What to work on:
Could you reproduce every entry that follows, exactly as shown?

-- Given data follows --

-- ==== Sys2Proof/Word.lean ====
section
/-! DEFINITION. The plain data every other file uses: bytes and 16-bit fields, arms, carrier IDs, and four like things
kept one per arm (or per cell, or per class). -/

namespace Sys2Proof

/-- One byte of a message, a frame or an image. -/
abbrev Byte := BitVec 8

/-- A two-byte field of a message or a frame. -/
abbrev Half := BitVec 16

/-- An arm of the junction, 0 to 3 counter-clockwise; arithmetic is mod 4 (R6, Conventions). Cells are numbered in the
same way. -/
abbrev Arm := Fin 4

/-- A carrier ID: 12 bits; 0 names no carrier (R22, R185). -/
abbrev CarrierId := BitVec 12

/-- Four like things, one for each arm, cell or load class. -/
structure Quad (α : Type) where
  q0 : α
  q1 : α
  q2 : α
  q3 : α
deriving DecidableEq, Repr

/-- The same thing four times. -/
def Quad.fill {α : Type} (a : α) : Quad α := ⟨a, a, a, a⟩

/-- The four things as a function of the number gives them. -/
def Quad.build {α : Type} (f : Arm → α) : Quad α := ⟨f 0, f 1, f 2, f 3⟩

/-- The thing at number `i`. -/
def Quad.get {α : Type} (q : Quad α) (i : Arm) : α :=
  match i with
  | 0 => q.q0
  | 1 => q.q1
  | 2 => q.q2
  | 3 => q.q3

/-- The four things with number `i` replaced. -/
def Quad.set {α : Type} (q : Quad α) (i : Arm) (a : α) : Quad α :=
  match i with
  | 0 => { q with q0 := a }
  | 1 => { q with q1 := a }
  | 2 => { q with q2 := a }
  | 3 => { q with q3 := a }

/-- Each of the four things under `f`. -/
def Quad.map {α β : Type} (f : α → β) (q : Quad α) : Quad β := ⟨f q.q0, f q.q1, f q.q2, f q.q3⟩

/-- The four things in the order of their numbers. -/
def Quad.toList {α : Type} (q : Quad α) : List α := [q.q0, q.q1, q.q2, q.q3]

/-- The four arms in ascending order. -/
def Arm.list : List Arm := [0, 1, 2, 3]

/-- `x` clamped into the range from `lo` to `hi`. -/
def clampTo (lo hi x : Nat) : Nat := max lo (min hi x)

end Sys2Proof
end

-- Given data concluded --

Reply:
-- ==== Sys2Proof/Word.lean ====
section
/-! DEFINITION. The plain data every other file uses: bytes and 16-bit fields, arms, carrier IDs, and four like things
kept one per arm (or per cell, or per class). -/

namespace Sys2Proof

/-- One byte of a message, a frame or an image. -/
abbrev Byte := BitVec 8

/-- A two-byte field of a message or a frame. -/
abbrev Half := BitVec 16

/-- An arm of the junction, 0 to 3 counter-clockwise; arithmetic is mod 4 (R6, Conventions). Cells are numbered in the
same way. -/
abbrev Arm := Fin 4

/-- A carrier ID: 12 bits; 0 names no carrier (R22, R185). -/
abbrev CarrierId := BitVec 12

/-- Four like things, one for each arm, cell or load class. -/
structure Quad (α : Type) where
  q0 : α
  q1 : α
  q2 : α
  q3 : α
deriving DecidableEq, Repr

/-- The same thing four times. -/
def Quad.fill {α : Type} (a : α) : Quad α := ⟨a, a, a, a⟩

/-- The four things as a function of the number gives them. -/
def Quad.build {α : Type} (f : Arm → α) : Quad α := ⟨f 0, f 1, f 2, f 3⟩

/-- The thing at number `i`. -/
def Quad.get {α : Type} (q : Quad α) (i : Arm) : α :=
  match i with
  | 0 => q.q0
  | 1 => q.q1
  | 2 => q.q2
  | 3 => q.q3

/-- The four things with number `i` replaced. -/
def Quad.set {α : Type} (q : Quad α) (i : Arm) (a : α) : Quad α :=
  match i with
  | 0 => { q with q0 := a }
  | 1 => { q with q1 := a }
  | 2 => { q with q2 := a }
  | 3 => { q with q3 := a }

/-- Each of the four things under `f`. -/
def Quad.map {α β : Type} (f : α → β) (q : Quad α) : Quad β := ⟨f q.q0, f q.q1, f q.q2, f q.q3⟩

/-- The four things in the order of their numbers. -/
def Quad.toList {α : Type} (q : Quad α) : List α := [q.q0, q.q1, q.q2, q.q3]

/-- The four arms in ascending order. -/
def Arm.list : List Arm := [0, 1, 2, 3]

/-- `x` clamped into the range from `lo` to `hi`. -/
def clampTo (lo hi x : Nat) : Nat := max lo (min hi x)

end Sys2Proof
end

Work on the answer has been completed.